In Sight of Stars(13)



“Crying seems pointless,” I say. “Like spilt milk, right?”

“According to whom? Is this an issue with your family?”

I shrug. “You mean with my mother? She’s pretty much the only family I’ve got left.”

“Yes. Your mother, then.”

I squeeze the orange stress ball, then pick at a cuticle on my thumb.

“Let’s just say she isn’t much of a crier.” I can hear the crackle of anger in my voice, but I can’t control it. “Anyway, she’s right. Crying proves nothing.”

“What are you referring to, here? Something specific? Klee, did she not cry when your father died?”

I inhale sharply and stare up at Daubigny’s Garden. The room is a vortex, the missing cat a big black hole in my heart.

*

It’s after school, late, and I have to take a piss bad. The subway was delayed nearly half an hour.

I drop my jacket and portfolio inside the front door as I call out, but my mother doesn’t answer. Right. She’s not home. She’s never home. Probably has some fund-raiser or something.

“Order in if I’m not back by dinner,” she always says. “I’ll leave a credit card on the kitchen counter.”

I rush to the bathroom, unzip, and go—sweet relief—then walk to the sink to wash. But a shadowy darkness stops me, hulks through the frosted shower doors.

Dirt spatters. Sprayed across them.

No, not dirt. Not brown.

Red.

Crimson across both shower doors.

Something is wrong.

An ice-cold feeling washes over me.

I walk over and slide them carefully open.

He’s in there, my father, crumpled, on the shower floor. Blood and bits of skin everywhere.

But no, he’s at work! It’s not him!

I scream—I must, because she’s here now, too. My mother has come in. I don’t even know where she came from.

“Jesus! Klee!” She screams, then lets out a strange, hollow sound, before pushing me away from the shower door. “Get out of here! Don’t look! Go away!” She falls against it, trying to shield the whole scene with her body.

“I. Said. Get. OUT.”

We stand, motionless. Me, I don’t know what I am doing. I feel frozen. My body trembles in fear. She seems so small and frail, collapsed in her pink suit and her fancy, high-heeled shoes. Her coat hangs open, her leather handbag is still slung over her shoulder.

She’s breathless. I can smell the city, the cold winter air on her coat.

A sound escapes again. Not words. Something foreign and animalistic.

“Jesus Christ!” she finally says, her voice charged with anger. “Not this. Not this! I can’t … I won’t…”

She shakes her head, hands over her face, as if this will help her unsee it. Unsee his skin and blood and shattered bone.

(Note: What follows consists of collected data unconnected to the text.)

-- ==== Sys2Proof/Tests/Slice0.lean ====
section
/-! SUPPORT. For every statement a concrete state and operands that meet its hypotheses, clause by clause (the theorems wit_…);
the spec's worked examples; an ill-formed command for each check of WellFormed. -/
namespace Sys2Proof.Tests
open Sys2Proof Sys2Proof.Machine

set_option Elab.async false

/-! ### States -/

/-- A module in service: LD 0 has 2 GiB with an ordinary, a gate and a lossy extent, every port is up. -/
def on : State :=
  { now := 10000000000000000, phase := .running, millerReady := true,
    ext := { mapOk := true, nextEid := 3, keys := { dflt := none, cells := [(0, some 0)] },
             parts := { dflt := {}, cells := [(0, { enabled := true, dpaSize := 8, quota := 1099511627776, regions := [(0, 8)] })] },
             exts := [{ eid := 0, ld := 0, base := 0, len := 268435456, owner := 0, ownerBase := 0, profile := 0, state := .active },
                      { eid := 1, ld := 0, base := 268435456, len := 268435456, owner := 0, ownerBase := 268435456, profile := 2,
                        state := .active },
                      { eid := 2, ld := 0, base := 536870912, len := 268435456, owner := 0, ownerBase := 536870912, profile := 17,
                        state := .active }] },
    port := { ports := { dflt := { state := .active, power := .active, group := [0, 1, 2, 3, 4, 5, 6, 7] } }, node := 7 },
    cxe := { hdm := { dflt := {}, cells := [(0, { base := 0, size := 2147483648, committed := true })] },
             lds := { dflt := { biEnable := true } } },
    clock := { rails := true, vaux := true, pwrgd := true, perst := false, xa := .qualified, xb := .qualified, fault := false } }

/-- `on` with LD 0's decoder in BI mode. -/
def onBi : State :=
  { on with cxe := { on.cxe with hdm := { dflt := {}, cells := [(0, { base := 0, size := 2147483648, bi := true, committed := true })] } } }

/-- `on` with slot position 0 of the gate extent armed, in state `st`. -/
def armed (st : SlotState) : State := on.modGate fun g => { g with slots := { dflt := {}, cells := [(0, { state := st, eid := 1, dpa := 268435456 })] } }

/-- A whole input of `n` zero bytes. -/
def whole (n : Nat) : Part := { offset := 0, total := n, final := true, data := List.replicate n 0 }

/-- A whole go line at the gate extent's position 0: no wheel, `plines` parameter lines, dressing `handle`. -/
def goTo (plines handle : Nat) : GoWrite := ⟨0, 268435456, ⟨true, false, 0, 0, 0, 0, plines, handle, 0, 0⟩, true, false⟩

/-- The slot's first parameter line is `p`. -/
def armedWith (p : Bytes) : State := (armed .idle).modGate fun g => { g with
  lines := { dflt := some [], cells := [(8, some p)] }
  seqs := [{ ld := 0, id := 0, eid := 2, sbase := 536870912, layers := 1, hkv := 1, g := 1, d := 64, maxpos := 2048, len := 16 }]
  indexes := [{ ld := 0, id := 0, vbase := 0, abase := 65536, nv := 16, entry := 0, dim := 32, vfmt := 1, deg := 16, metric := 0 }] }

/-- A committed prefix bin of the lossy extent, key 0. -/
def aBin : Bin := { id := 0, key := List.replicate 32 0, sig := 0, plen := 16, geom := 4194304, base := 536870912, eid := 2, owner := 0, pub := 0, committed := true }

/-- An operation in the slot. -/
def anOp (opcode cls : Nat) : GateOp :=
  { opcode := opcode, cls := cls, handle := 0, obj := 0, wclass := 0, params := zeros 64, accepted := 0, order := 0, wheel := none, early := false }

“I. Just. Cannot.” My mother’s fury crackles. She rights herself and moves forward, leaving the gun, the mess of blood, the pieces of skin.

She walks out. I stand, frozen.

“Klee! Out! Now!” She grabs my arm, pulling the door shut hard behind us.

In the hallway, she inhales sharply, and says, “I’ll call nine-one-one.” I nod, every inch of me still quaking. “And Isabella,” she adds, moving toward another room. “Someone … Some kind of service to clean this all up.”

*

“Klee?”

I can’t answer because I’m all choked up again.

“Did you need her to express that she cared in a different, more definitive way?”

I close my eyes because the room is reeling.

Maybe I did. Who knows what I needed back then? Whatever I needed, she didn’t offer it. Not to me, or to him.

“Okay, too soon,” Dr. Alvarez says, more to herself than me. “Maybe we can explore that later. For now, let’s stay on more concrete things. You were talking about the city, how you miss the noise. Let’s go back to that.”

I breathe more slowly, open my eyes again. “I didn’t want to move … I only had to finish my senior year. I had my life, my friends … but she insisted.”

“And you miss them.”

“Not just them. My school. The city. Everything.”

“I can imagine.”

“But yeah, my friends. My friend Cleto, especially. The people and the traffic, and the garbage. The asswipe bicyclists who don’t give a shit if you’re in a Hummer or a delivery truck, or on foot.” She laughs a little at that, like she appreciates the sentiment. “And, the pigeons,” I add. “I know it’s not possible, but I miss the fucking pigeons.”

“Well, I have good news for you, then. We have plenty of pigeons here in Northhollow.”

I let my eyes meet hers. “Only lame-ass suburban ones.”

“You have a good sense of humor,” she says. “I bet that has served you well.”

Maybe. But, it sure as hell hasn’t saved me. “It didn’t stop me from acting crazy,” I say. Saying it makes my chest constrict so tightly it feels like I can’t get air in.

I don’t want to be crazy. I don’t want to be in here.

I suck wind and put my head between my knees.

“What if I am crazy?” I say, trying to sit up again. “What if I can never be normal again?”